(Dataset extract)

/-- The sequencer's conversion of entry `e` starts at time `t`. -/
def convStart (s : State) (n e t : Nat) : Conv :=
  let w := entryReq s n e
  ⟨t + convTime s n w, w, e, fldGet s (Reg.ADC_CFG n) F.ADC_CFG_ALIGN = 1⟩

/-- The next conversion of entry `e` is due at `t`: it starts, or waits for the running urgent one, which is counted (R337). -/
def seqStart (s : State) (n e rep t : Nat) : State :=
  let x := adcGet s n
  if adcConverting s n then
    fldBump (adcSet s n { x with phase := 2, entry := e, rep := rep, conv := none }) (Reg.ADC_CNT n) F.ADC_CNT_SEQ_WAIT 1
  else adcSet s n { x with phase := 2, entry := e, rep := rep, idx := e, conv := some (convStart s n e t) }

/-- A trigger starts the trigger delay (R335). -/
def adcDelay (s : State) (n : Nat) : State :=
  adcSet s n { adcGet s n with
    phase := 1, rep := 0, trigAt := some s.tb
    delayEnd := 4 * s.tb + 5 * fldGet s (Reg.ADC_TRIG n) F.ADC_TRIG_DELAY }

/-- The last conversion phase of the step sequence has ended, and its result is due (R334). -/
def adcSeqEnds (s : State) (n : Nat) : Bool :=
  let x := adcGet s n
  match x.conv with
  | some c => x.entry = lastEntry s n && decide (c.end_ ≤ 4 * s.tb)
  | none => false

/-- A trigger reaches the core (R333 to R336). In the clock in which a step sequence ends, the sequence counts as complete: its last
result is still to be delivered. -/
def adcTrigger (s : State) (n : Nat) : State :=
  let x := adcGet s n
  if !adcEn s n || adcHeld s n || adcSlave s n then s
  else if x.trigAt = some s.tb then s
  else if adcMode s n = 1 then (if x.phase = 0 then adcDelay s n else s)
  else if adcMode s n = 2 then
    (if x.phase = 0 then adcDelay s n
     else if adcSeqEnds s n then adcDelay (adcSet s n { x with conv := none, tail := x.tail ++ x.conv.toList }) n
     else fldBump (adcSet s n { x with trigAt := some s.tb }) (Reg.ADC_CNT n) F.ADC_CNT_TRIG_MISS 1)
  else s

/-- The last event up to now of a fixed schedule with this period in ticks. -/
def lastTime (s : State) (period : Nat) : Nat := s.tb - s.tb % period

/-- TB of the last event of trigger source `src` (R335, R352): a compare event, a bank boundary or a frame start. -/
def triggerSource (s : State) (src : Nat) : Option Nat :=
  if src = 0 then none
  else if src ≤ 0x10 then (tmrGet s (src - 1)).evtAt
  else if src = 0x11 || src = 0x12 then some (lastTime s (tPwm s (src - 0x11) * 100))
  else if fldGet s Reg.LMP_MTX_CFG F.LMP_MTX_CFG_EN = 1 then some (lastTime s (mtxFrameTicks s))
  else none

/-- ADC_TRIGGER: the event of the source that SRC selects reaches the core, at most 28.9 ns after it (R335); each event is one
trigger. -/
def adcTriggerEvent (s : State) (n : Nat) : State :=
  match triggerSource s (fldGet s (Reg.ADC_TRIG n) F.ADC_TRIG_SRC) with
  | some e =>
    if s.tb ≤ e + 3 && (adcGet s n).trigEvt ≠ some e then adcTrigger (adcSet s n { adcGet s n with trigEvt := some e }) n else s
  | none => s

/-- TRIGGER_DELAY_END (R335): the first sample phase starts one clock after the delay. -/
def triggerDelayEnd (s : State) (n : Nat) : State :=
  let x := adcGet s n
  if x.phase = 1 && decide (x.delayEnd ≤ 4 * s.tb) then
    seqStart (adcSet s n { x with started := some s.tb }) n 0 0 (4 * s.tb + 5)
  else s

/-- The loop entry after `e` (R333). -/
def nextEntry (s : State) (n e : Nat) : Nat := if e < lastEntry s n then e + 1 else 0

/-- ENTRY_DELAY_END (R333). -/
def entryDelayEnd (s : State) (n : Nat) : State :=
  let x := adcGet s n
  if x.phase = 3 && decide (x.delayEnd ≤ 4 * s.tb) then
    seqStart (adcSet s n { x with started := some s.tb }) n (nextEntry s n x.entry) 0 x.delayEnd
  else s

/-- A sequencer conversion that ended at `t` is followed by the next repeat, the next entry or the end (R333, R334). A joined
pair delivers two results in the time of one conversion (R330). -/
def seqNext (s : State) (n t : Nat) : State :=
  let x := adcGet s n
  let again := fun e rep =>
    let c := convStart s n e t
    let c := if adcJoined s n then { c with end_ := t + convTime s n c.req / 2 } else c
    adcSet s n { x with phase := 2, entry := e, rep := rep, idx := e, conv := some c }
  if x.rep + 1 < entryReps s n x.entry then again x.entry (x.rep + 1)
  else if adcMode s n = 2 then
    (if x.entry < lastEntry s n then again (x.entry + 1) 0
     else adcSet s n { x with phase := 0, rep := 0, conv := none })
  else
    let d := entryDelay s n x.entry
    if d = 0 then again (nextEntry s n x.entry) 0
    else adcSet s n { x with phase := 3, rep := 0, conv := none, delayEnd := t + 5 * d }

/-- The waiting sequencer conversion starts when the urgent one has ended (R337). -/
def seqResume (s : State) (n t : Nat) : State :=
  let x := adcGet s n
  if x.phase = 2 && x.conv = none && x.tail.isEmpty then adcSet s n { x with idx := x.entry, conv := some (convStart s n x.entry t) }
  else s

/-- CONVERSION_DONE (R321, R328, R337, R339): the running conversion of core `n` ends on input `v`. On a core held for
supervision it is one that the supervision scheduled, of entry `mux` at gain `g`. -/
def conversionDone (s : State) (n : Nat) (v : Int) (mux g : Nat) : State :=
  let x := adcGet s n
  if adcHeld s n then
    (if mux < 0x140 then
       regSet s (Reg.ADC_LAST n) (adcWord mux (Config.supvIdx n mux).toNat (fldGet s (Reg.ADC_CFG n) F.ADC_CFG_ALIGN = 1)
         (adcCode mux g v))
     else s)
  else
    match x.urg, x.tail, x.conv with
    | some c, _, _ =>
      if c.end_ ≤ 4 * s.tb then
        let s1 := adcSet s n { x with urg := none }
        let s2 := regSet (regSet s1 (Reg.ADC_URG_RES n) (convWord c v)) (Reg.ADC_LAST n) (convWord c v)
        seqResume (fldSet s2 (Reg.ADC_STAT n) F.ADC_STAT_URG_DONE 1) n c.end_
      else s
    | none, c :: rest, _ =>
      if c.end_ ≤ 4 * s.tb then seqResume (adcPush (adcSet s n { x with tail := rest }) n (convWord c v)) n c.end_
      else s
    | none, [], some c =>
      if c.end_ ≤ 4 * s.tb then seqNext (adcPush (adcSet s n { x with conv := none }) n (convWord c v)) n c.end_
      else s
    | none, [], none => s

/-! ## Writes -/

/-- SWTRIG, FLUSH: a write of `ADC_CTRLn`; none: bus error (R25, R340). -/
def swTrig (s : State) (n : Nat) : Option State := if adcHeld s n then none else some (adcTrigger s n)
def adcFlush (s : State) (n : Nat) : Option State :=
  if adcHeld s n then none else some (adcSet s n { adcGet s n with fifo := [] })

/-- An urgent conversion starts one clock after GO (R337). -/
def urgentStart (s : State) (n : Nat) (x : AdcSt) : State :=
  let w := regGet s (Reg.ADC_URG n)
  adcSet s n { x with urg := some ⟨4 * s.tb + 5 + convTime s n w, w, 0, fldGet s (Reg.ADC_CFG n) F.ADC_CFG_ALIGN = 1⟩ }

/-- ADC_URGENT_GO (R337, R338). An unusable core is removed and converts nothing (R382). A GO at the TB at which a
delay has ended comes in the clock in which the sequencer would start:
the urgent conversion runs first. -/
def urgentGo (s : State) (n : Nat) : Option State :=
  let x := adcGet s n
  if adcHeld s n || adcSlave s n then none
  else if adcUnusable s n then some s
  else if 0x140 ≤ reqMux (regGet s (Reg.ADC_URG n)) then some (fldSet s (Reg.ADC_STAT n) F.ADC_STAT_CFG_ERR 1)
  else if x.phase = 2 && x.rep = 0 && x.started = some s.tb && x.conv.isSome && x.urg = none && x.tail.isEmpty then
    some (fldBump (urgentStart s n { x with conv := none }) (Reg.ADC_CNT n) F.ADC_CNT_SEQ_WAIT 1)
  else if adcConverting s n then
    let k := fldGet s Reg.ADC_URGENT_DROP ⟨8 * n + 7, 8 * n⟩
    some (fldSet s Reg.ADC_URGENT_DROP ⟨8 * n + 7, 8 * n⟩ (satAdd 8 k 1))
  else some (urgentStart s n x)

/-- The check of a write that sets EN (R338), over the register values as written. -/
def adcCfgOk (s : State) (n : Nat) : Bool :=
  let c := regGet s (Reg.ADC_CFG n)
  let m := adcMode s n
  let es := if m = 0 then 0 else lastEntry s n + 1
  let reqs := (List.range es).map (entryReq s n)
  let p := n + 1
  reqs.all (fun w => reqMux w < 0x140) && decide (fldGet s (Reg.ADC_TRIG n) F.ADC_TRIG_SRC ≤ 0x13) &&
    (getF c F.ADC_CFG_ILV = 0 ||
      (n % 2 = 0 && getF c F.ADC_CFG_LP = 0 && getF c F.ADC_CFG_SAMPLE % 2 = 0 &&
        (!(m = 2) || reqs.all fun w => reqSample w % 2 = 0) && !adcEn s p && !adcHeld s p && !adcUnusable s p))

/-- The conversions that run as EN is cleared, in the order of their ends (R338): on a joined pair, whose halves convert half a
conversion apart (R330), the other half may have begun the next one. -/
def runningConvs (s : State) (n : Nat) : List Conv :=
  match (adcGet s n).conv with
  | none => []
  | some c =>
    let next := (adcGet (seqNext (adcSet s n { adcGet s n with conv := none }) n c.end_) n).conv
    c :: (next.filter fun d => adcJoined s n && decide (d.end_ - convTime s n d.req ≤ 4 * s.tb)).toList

(End Dataset extract)

Assignment: Which lines of the material contain the string "seqStart"? List each of them.

Reply:
def seqStart (s : State) (n e rep t : Nat) : State :=
    seqStart (adcSet s n { x with started := some s.tb }) n 0 0 (4 * s.tb + 5)
    seqStart (adcSet s n { x with started := some s.tb }) n (nextEntry s n x.entry) 0 x.delayEnd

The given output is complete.